Equities rebound timidly after coordinated sanctions against Russia.


Oil prices fell sharply at first, but rose back above $100 a barrel in early European trading. [O/R]

The jump in equities was modest, however, and markets remained significantly below levels at the start of the week, after investors were stunned by Russian President Vladimir Putin’s decision to invade Ukraine.

On Friday, missiles pounded the Ukrainian capital as Russian forces continued their advance.

Around 9:30 GMT, the Euro STOXX was up 0.72% while the FTSE 100 gained 1.1%. The German DAX rose 0.05%.

Asian stocks closed higher. But Wall Stock Exchange – where stocks saw a massive rebound after US President Joe Biden unveiled the sanctions on Thursday – futures pointed to a lower US open.

“The markets seem to be reducing extreme risks. The additional sanctions announced against Russia are important for Russia, but the Russian domestic economy does not matter much for the global economy (and energy supplies continue to dwindle). pouring in),” said Paul Donovan, chief economist at UBS Global Wealth Management.

In Asia, MSCI’s broadest index of stocks in the Asia-Pacific region excluding Japan closed up 0.78%, the Shanghai Composite Index rose 0.63% and the Japanese Nikkei gained 1 .95%.
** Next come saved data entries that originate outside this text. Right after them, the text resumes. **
-- ==== Sys2Proof/Machine/FlagInstr.lean ====
section
/-! DEFINITION. Flag set and clear instructions (46_flags.md). Each instruction's rule once, (`op…`), and for each row of the opcode table
one meaning of its own (`exec…`). -/

namespace Sys2Proof.Machine

/-- CLC (R220): `P.C <- 0`. -/
def opClc (s : State) : Result := .next (s.writeFlag .c false)

/-- CLD (R221): `P.D <- 0`. -/
def opCld (s : State) : Result := .next (s.writeFlag .d false)

/-- CLI (R222): `P.I <- 0`. -/
def opCli (s : State) : Result := .next (s.writeFlag .i false)

/-- CLV (R223): `P.V <- 0`. -/
def opClv (s : State) : Result := .next (s.writeFlag .v false)

/-- SEC (R224): `P.C <- 1`. -/
def opSec (s : State) : Result := .next (s.writeFlag .c true)

/-- SED (R225): `P.D <- 1`. -/
def opSed (s : State) : Result := .next (s.writeFlag .d true)

/-- SEI (R226): `P.I <- 1`. -/
def opSei (s : State) : Result := .next (s.writeFlag .i true)

/-- 0x18, CLC (R220). -/
def execClc (s : State) : Result := opClc s

/-- 0xD8, CLD (R221). -/
def execCld (s : State) : Result := opCld s

/-- 0x58, CLI (R222). -/
def execCli (s : State) : Result := opCli s

/-- 0xB8, CLV (R223). -/
def execClv (s : State) : Result := opClv s

/-- 0x38, SEC (R224). -/
def execSec (s : State) : Result := opSec s

/-- 0xF8, SED (R225). -/
def execSed (s : State) : Result := opSed s

/-- 0x78, SEI (R226). -/
def execSei (s : State) : Result := opSei s

end Sys2Proof.Machine
end

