-- ==== Sys2Proof/Laws/PerInstr.lean ====
section
/-! SUPPORT. Per-instruction families (LAWS.json): one lemma for each constructor of `Instr`. -/

/-- The opcode byte of the encoder decodes, through the opcode map of R64, to the same instruction, and the descriptor's
length is that of its operand form (R62). -/
def Sys2Proof.Laws.OpcodeRoundTrip.Statement (i : Sys2Proof.Instr) : Prop :=
  Sys2Proof.decodeOpcode i.opcode = some i ∧ 1 ≤ i.length ∧ i.length ≤ 3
Russian stocks soared 14%, but that followed one of the three biggest stock market crashes in history in a single day.

OIL PRICE

Oil prices started to climb again on worries about supply disruptions, with Brent rising 1.1% to $100.2 a barrel, while West Texas Intermediate was up 0.46% 93, $29, although both indexes are off their highs.

Safe haven gold, which surged Thursday, rose 0.35% to $1,909 an ounce after hitting a multi-month high of $1,973.96.
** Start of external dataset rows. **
-- ==== Sys2Proof/Tests/Slice0.lean ====
section
/-! SUPPORT. Small tests. Expected results come from the spec: the Encodings lines of its instruction rules, the L2 vectors
and access sequences of 95_test_vectors.md (the theorem is named after the vector), and the rules named. At the end, one
witness for each obligation that has hypotheses. -/

namespace Sys2Proof.Tests

open Sys2Proof Sys2Proof.Machine

/-! ### Well-formedness: an instruction with too few or too many operand bytes is refused (R61) -/

theorem test_wellFormed_short : MachineCode.wellFormed ⟨.ldaAbs, [0x34]⟩ = false := by decide
theorem test_wellFormed_none : MachineCode.wellFormed ⟨.bne, []⟩ = false := by decide
theorem test_wellFormed_long : MachineCode.wellFormed ⟨.inx, [0x00]⟩ = false := by decide
theorem test_wellFormed_ok : MachineCode.wellFormed ⟨.jmpInd, [0xFF, 0x30]⟩ = true := by decide

/-! ### Decoding: the Encodings lines of the instruction rules -/

/-- Each opcode byte, followed by the bytes 34 12 and 56, decodes to the instruction with `length - 1` operand bytes. -/
def decodesAs (length : Nat) (rows : List (Byte × Instr)) : Bool :=
  rows.all fun r =>
    match decode [r.1, 0x34, 0x12, 0x56] with
    | .ok (c, rest) =>
      decide (c = ⟨r.2, [0x34, 0x12].take (length - 1)⟩) && decide (rest = [0x34, 0x12, 0x56].drop (length - 1))
    | .error _ => false

theorem test_decode_loadstoretransfer_length1 : decodesAs 1 [
    (0xAA, .tax), (0xA8, .tay), (0x8A, .txa), (0x98, .tya), (0xBA, .tsx), (0x9A, .txs)] = true := by decide

theorem test_decode_loadstoretransfer_length2 : decodesAs 2 [
    (0xA9, .ldaImm), (0xA5, .ldaZp), (0xB5, .ldaZpX), (0xA1, .ldaIndX), (0xB1, .ldaIndY), (0xA2, .ldxImm),
    (0xA6, .ldxZp), (0xB6, .ldxZpY), (0xA0, .ldyImm), (0xA4, .ldyZp), (0xB4, .ldyZpX), (0x85, .staZp),
    (0x95, .staZpX), (0x81, .staIndX), (0x91, .staIndY), (0x86, .stxZp), (0x96, .stxZpY), (0x84, .styZp),
    (0x94, .styZpX)] = true := by decide

theorem test_decode_loadstoretransfer_length3 : decodesAs 3 [
    (0xAD, .ldaAbs), (0xBD, .ldaAbsX), (0xB9, .ldaAbsY), (0xAE, .ldxAbs), (0xBE, .ldxAbsY), (0xAC, .ldyAbs),
    (0xBC, .ldyAbsX), (0x8D, .staAbs), (0x9D, .staAbsX), (0x99, .staAbsY), (0x8E, .stxAbs), (0x8C, .styAbs)] = true := by decide

theorem test_decode_arithmeticlogic_length2 : decodesAs 2 [
    (0x69, .adcImm), (0x65, .adcZp), (0x75, .adcZpX), (0x61, .adcIndX), (0x71, .adcIndY), (0xE9, .sbcImm),
    (0xE5, .sbcZp), (0xF5, .sbcZpX), (0xE1, .sbcIndX), (0xF1, .sbcIndY), (0x29, .andImm), (0x25, .andZp),
    (0x35, .andZpX), (0x21, .andIndX), (0x31, .andIndY), (0x09, .oraImm), (0x05, .oraZp), (0x15, .oraZpX),
    (0x01, .oraIndX), (0x11, .oraIndY), (0x49, .eorImm), (0x45, .eorZp), (0x55, .eorZpX), (0x41, .eorIndX)] = true := by decide

theorem test_decode_arithmeticlogic_length2_b : decodesAs 2 [
    (0x51, .eorIndY), (0x24, .bitZp), (0xC9, .cmpImm), (0xC5, .cmpZp), (0xD5, .cmpZpX), (0xC1, .cmpIndX),
    (0xD1, .cmpIndY), (0xE0, .cpxImm), (0xE4, .cpxZp), (0xC0, .cpyImm), (0xC4, .cpyZp)] = true := by decide

theorem test_decode_arithmeticlogic_length3 : decodesAs 3 [
    (0x6D, .adcAbs), (0x7D, .adcAbsX), (0x79, .adcAbsY), (0xED, .sbcAbs), (0xFD, .sbcAbsX), (0xF9, .sbcAbsY),
    (0x2D, .andAbs), (0x3D, .andAbsX), (0x39, .andAbsY), (0x0D, .oraAbs), (0x1D, .oraAbsX), (0x19, .oraAbsY),
    (0x4D, .eorAbs), (0x5D, .eorAbsX), (0x59, .eorAbsY), (0x2C, .bitAbs), (0xCD, .cmpAbs), (0xDD, .cmpAbsX),
    (0xD9, .cmpAbsY), (0xEC, .cpxAbs), (0xCC, .cpyAbs)] = true := by decide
Reflecting the relative calm in financial markets, the yield on 10-year US Treasury bonds stood at 1.944% after an initial drop of 1.84% on Thursday, its biggest daily drop since late November.

After dramatic moves in the currency markets on Thursday, including falls of more than 1% in most European currencies, currency prices were much calmer.

The Dollar Index, which measures the greenback against a basket of major currencies, was little changed at 97.185, after hitting levels on Thursday not seen since the first wave of the coronavirus pandemic.

The Russian ruble rose to 85.52 against the dollar, after hitting a record low of 89.986.

As Russian troops close in on the Ukrainian capital and more casualties are expected on both sides, many investors are bracing for a further tightening of Western sanctions.

“While US sanctions have been limited so far, given the escalation of Russian actions, there will inevitably be a more strident Western response in the coming days. Germany having halted approval of the Nord Stream 2 gas pipeline,” said Seema Shah, chief global strategist, Principal Global Investors.

“While difficult, during a rapidly developing geopolitical conflict, investors are in the best position to stay balanced, considering fundamentals ultimately drive long-term investment returns.”